# INSTRUCTIONS FOR THE TASK
Find the word "regBase" in the listing. Copy out each line where it occurs.

----------------

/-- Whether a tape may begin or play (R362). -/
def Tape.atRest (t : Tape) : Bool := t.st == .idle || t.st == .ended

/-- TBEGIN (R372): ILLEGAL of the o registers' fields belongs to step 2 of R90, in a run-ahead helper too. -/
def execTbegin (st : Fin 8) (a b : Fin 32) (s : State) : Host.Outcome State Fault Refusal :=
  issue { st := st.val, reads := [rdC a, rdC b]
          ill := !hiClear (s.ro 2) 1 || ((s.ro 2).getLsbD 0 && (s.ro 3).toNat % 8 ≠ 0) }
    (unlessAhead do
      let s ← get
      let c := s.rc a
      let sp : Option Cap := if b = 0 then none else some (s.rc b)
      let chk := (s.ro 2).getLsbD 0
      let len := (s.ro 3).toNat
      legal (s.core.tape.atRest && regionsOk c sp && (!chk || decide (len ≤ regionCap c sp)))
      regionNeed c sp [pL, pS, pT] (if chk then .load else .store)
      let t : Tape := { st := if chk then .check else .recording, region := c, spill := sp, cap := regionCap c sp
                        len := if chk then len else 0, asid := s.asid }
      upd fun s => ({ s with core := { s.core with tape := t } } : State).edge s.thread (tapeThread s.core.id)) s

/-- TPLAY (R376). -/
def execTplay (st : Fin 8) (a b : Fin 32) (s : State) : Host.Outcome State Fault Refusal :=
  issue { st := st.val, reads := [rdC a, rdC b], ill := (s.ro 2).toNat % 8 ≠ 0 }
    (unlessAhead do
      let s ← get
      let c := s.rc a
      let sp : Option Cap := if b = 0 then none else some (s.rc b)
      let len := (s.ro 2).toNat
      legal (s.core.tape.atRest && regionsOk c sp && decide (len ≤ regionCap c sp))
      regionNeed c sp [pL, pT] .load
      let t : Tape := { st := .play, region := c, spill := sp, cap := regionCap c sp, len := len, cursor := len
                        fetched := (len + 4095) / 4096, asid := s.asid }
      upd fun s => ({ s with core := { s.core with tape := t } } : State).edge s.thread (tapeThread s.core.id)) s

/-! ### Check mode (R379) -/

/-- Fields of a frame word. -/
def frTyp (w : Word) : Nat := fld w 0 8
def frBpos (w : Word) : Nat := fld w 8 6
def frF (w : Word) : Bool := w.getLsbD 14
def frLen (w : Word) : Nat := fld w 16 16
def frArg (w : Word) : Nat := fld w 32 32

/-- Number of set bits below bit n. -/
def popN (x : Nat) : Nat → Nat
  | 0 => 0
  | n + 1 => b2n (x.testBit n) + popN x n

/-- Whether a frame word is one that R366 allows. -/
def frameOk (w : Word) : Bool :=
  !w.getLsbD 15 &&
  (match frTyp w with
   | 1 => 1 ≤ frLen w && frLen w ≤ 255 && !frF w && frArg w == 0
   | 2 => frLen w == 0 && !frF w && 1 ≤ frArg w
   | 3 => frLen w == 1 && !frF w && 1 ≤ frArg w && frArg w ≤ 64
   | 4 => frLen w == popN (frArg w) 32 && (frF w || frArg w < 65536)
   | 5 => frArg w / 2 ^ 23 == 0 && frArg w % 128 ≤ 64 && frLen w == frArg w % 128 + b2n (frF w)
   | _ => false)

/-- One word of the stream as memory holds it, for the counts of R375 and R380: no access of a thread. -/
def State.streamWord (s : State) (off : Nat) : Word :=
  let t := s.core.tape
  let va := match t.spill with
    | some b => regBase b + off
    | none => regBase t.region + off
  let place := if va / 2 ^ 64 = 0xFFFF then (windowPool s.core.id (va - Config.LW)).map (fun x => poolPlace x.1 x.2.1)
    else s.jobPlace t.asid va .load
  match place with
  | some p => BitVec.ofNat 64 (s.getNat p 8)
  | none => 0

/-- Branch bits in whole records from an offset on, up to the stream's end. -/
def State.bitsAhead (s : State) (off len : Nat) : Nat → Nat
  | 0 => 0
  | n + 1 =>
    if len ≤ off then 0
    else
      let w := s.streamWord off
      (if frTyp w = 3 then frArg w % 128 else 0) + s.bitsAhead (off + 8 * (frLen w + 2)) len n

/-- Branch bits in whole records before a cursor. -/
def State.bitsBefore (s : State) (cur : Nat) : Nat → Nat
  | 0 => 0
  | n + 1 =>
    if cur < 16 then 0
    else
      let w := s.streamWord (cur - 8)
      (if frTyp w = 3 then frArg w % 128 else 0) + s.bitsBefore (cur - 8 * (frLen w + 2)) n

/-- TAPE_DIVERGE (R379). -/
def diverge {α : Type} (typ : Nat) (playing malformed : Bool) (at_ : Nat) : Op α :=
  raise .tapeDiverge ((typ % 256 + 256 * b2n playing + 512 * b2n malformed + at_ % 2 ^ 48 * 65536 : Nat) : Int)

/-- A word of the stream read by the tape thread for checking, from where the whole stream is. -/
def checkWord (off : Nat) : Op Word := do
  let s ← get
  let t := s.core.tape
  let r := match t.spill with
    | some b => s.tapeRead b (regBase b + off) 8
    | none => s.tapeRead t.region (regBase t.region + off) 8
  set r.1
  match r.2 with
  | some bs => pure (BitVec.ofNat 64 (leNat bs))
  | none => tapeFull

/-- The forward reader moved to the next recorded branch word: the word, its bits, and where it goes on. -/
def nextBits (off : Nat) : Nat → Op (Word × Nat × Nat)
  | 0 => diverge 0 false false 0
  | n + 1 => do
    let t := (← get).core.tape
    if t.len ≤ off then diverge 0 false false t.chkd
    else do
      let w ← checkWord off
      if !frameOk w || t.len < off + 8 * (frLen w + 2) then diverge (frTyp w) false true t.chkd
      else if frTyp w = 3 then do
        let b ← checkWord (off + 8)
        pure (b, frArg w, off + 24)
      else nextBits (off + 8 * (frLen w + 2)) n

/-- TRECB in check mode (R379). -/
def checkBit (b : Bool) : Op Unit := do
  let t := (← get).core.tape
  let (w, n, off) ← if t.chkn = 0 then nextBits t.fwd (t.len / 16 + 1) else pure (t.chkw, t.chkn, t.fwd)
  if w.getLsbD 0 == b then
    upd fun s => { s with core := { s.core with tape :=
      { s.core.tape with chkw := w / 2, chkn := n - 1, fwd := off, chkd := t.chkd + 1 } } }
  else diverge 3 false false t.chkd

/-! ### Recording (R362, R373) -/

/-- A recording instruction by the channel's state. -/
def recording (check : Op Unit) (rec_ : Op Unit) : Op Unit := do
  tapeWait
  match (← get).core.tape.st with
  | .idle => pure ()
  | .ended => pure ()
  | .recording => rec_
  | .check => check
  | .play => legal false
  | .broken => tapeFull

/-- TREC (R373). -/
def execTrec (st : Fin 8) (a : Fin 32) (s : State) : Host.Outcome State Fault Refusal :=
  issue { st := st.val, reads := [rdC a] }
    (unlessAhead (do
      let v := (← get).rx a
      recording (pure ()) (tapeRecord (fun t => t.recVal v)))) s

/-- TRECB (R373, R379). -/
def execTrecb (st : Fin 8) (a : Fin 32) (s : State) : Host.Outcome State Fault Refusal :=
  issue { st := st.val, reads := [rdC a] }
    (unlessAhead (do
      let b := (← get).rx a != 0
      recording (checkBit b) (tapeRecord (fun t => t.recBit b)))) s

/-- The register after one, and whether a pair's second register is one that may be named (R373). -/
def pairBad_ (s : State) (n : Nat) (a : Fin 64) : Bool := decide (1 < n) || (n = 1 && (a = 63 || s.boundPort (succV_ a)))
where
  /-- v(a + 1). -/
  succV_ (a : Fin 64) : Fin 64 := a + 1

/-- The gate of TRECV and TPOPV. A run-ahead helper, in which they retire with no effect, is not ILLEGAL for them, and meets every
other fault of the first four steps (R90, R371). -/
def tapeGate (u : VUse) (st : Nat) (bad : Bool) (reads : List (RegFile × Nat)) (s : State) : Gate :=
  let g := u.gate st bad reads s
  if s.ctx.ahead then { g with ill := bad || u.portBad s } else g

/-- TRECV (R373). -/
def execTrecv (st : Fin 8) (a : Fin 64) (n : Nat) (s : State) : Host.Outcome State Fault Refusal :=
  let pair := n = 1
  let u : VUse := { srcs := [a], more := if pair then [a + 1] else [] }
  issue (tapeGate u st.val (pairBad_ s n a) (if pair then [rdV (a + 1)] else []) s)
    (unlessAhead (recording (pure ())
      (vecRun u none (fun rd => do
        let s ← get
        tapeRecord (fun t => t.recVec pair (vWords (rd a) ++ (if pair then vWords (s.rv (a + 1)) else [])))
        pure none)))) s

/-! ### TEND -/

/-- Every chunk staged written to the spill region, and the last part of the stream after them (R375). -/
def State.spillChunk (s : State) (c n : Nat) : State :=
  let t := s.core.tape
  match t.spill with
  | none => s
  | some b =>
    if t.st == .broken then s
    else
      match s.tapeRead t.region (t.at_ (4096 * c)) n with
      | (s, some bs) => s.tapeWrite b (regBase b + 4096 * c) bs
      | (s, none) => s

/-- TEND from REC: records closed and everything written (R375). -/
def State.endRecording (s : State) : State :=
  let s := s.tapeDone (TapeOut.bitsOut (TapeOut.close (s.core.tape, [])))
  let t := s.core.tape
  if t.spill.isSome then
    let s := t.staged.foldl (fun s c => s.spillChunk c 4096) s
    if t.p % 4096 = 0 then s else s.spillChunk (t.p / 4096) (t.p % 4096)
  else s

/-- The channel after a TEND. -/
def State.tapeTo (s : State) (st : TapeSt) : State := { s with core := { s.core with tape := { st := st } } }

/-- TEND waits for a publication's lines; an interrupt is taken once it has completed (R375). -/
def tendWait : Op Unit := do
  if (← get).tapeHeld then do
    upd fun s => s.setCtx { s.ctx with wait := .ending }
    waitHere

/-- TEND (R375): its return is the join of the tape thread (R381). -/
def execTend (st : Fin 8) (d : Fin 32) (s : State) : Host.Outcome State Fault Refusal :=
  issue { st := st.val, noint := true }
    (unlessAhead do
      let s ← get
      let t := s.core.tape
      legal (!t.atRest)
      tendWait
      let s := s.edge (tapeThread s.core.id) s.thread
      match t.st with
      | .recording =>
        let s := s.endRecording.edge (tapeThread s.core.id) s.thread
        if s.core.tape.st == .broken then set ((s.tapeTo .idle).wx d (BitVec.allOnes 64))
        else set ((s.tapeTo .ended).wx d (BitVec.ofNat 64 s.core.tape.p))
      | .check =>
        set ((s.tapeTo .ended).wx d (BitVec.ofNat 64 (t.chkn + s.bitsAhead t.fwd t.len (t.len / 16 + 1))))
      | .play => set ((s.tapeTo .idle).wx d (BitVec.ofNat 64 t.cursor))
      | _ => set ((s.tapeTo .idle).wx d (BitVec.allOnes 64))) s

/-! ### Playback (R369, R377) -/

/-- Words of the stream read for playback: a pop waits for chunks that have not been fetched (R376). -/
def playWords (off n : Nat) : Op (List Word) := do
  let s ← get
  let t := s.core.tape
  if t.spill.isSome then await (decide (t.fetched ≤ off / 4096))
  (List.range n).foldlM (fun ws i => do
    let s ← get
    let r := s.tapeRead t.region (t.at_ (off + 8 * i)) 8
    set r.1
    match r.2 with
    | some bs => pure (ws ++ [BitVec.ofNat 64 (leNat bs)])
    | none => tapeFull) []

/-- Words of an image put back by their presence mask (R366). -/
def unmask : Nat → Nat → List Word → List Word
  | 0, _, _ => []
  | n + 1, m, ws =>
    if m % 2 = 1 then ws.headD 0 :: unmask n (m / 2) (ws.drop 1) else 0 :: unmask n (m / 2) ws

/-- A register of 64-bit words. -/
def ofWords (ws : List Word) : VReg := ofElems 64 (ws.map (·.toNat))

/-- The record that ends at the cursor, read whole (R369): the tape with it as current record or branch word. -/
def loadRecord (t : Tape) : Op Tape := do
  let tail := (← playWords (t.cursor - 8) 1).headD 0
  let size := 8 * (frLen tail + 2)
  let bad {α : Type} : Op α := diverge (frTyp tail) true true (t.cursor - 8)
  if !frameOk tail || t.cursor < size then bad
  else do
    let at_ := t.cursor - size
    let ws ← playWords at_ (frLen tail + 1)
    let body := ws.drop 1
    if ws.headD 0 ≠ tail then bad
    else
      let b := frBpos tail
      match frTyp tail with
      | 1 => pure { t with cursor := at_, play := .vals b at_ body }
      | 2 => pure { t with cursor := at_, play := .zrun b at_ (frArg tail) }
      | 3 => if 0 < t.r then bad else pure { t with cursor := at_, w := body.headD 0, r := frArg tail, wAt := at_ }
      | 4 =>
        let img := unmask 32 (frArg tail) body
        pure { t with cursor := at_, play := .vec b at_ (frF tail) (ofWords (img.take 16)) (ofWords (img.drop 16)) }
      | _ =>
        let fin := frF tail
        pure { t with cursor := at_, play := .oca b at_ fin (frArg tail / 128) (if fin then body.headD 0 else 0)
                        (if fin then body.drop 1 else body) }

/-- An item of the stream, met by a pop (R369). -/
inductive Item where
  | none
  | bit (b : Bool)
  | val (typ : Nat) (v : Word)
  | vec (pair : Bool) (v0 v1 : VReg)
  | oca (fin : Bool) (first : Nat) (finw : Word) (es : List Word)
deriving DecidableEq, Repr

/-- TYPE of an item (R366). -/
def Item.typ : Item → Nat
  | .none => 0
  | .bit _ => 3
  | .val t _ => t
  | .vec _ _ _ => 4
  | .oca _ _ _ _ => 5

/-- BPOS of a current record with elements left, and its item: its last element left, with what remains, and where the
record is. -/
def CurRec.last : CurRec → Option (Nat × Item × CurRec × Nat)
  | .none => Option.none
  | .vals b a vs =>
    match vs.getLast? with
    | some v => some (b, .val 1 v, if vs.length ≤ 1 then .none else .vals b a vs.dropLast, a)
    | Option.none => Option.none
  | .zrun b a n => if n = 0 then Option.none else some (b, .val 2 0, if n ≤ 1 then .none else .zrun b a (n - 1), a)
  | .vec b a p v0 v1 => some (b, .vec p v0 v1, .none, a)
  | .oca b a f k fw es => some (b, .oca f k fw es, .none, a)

----------------

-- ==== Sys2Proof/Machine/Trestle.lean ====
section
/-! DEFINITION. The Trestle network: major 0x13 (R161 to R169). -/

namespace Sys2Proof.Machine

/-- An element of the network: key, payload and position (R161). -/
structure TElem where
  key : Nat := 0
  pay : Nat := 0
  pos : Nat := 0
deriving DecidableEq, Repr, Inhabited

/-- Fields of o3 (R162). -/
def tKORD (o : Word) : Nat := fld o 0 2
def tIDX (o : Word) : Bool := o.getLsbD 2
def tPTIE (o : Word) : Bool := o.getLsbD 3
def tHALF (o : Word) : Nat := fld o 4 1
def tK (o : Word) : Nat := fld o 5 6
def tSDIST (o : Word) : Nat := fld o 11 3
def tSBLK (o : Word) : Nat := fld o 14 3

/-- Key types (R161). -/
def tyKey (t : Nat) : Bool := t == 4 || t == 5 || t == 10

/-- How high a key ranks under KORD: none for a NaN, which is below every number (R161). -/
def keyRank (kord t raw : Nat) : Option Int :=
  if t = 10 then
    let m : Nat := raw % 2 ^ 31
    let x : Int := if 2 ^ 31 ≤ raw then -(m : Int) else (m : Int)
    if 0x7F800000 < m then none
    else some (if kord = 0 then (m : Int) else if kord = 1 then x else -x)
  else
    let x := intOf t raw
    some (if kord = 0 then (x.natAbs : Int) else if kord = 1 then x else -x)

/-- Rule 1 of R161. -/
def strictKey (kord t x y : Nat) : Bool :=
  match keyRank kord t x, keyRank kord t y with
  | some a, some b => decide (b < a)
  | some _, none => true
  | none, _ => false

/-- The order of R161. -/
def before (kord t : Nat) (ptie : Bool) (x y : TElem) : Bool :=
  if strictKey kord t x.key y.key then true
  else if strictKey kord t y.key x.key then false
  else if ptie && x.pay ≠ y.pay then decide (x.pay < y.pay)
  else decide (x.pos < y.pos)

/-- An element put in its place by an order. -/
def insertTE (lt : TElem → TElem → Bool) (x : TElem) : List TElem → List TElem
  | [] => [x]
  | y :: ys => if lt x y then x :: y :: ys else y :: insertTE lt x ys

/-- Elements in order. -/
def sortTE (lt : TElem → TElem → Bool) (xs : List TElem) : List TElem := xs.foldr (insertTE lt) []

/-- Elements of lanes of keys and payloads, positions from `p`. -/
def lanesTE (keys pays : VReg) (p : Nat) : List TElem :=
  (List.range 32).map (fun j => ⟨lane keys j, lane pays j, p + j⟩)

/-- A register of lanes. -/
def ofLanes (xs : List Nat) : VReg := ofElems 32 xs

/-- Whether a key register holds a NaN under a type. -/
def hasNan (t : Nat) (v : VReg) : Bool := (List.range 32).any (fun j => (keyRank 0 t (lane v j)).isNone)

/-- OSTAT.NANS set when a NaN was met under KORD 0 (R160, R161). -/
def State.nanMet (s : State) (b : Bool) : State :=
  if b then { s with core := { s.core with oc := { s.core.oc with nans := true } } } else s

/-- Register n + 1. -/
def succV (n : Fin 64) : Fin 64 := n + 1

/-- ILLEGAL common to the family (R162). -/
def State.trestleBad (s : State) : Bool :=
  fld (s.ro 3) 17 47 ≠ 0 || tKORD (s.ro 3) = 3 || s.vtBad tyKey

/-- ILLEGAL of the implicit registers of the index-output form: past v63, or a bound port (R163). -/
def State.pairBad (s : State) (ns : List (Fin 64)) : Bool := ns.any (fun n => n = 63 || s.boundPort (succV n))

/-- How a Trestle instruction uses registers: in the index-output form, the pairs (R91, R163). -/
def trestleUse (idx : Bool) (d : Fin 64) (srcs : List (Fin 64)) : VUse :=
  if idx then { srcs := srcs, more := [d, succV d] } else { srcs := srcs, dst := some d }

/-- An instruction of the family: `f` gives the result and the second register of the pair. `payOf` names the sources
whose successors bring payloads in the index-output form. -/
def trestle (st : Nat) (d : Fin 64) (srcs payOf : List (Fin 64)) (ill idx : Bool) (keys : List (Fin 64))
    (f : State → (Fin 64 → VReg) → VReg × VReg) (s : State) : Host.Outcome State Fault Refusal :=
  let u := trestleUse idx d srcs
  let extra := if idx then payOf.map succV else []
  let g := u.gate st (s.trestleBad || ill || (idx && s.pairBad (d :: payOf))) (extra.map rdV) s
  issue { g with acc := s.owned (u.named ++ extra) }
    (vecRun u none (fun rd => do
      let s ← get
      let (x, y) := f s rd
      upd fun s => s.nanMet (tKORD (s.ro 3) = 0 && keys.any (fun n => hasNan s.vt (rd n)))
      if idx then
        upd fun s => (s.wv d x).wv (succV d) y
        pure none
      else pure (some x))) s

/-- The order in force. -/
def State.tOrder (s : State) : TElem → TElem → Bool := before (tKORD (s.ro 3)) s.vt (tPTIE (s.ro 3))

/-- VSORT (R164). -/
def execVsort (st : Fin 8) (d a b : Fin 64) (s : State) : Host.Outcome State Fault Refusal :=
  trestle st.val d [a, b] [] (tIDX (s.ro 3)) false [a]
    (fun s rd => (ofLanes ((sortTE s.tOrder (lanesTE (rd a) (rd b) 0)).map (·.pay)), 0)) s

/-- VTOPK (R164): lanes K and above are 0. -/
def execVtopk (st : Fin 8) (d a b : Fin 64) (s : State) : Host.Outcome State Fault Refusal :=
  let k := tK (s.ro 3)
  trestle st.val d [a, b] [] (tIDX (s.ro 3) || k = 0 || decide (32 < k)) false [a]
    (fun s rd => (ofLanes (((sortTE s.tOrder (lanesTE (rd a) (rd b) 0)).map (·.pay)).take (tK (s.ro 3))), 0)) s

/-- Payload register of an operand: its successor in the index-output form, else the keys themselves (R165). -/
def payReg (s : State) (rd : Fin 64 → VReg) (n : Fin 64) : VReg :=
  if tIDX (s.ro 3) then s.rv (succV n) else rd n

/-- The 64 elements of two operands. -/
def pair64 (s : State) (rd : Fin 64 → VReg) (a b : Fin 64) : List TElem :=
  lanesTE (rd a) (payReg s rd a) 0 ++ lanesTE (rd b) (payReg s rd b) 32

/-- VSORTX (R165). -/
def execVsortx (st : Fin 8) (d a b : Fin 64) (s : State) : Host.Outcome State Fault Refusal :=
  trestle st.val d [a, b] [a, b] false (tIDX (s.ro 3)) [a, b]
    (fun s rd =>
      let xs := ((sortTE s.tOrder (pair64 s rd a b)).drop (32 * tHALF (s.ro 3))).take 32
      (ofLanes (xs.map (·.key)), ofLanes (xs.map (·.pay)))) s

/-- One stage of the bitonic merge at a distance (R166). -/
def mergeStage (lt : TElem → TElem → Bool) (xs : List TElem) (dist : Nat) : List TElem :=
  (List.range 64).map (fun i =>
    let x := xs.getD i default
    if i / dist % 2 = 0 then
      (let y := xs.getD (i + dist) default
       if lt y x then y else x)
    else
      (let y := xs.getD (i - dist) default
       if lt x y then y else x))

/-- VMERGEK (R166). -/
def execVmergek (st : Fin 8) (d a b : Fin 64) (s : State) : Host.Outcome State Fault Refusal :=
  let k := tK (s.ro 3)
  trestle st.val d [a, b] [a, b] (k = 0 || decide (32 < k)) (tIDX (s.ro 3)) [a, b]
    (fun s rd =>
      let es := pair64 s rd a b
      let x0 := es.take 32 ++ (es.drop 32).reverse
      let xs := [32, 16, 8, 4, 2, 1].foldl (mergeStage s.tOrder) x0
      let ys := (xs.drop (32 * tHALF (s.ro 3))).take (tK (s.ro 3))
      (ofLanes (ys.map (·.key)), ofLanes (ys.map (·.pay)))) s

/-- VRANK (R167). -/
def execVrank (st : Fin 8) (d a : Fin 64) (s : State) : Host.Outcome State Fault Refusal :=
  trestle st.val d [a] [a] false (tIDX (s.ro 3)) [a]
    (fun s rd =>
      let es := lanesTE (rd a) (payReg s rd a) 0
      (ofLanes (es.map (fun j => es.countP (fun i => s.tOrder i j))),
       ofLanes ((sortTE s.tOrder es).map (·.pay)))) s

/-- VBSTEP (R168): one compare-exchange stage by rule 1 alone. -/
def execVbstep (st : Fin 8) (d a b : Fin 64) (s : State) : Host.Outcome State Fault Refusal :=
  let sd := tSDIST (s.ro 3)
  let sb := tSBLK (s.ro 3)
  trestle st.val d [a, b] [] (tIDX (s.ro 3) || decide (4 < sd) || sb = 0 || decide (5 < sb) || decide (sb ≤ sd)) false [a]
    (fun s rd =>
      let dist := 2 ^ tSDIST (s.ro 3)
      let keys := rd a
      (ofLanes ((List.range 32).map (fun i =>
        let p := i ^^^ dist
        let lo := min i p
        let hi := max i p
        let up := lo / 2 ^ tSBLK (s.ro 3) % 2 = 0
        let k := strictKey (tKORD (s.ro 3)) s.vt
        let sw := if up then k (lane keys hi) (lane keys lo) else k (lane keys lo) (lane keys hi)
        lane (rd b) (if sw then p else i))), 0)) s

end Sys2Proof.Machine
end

----------------

# OUTPUT FOR THIS EXERCISE
    | some b => regBase b + off
    | none => regBase t.region + off
    | some b => s.tapeRead b (regBase b + off) 8
    | none => s.tapeRead t.region (regBase t.region + off) 8
      | (s, some bs) => s.tapeWrite b (regBase b + 4096 * c) bs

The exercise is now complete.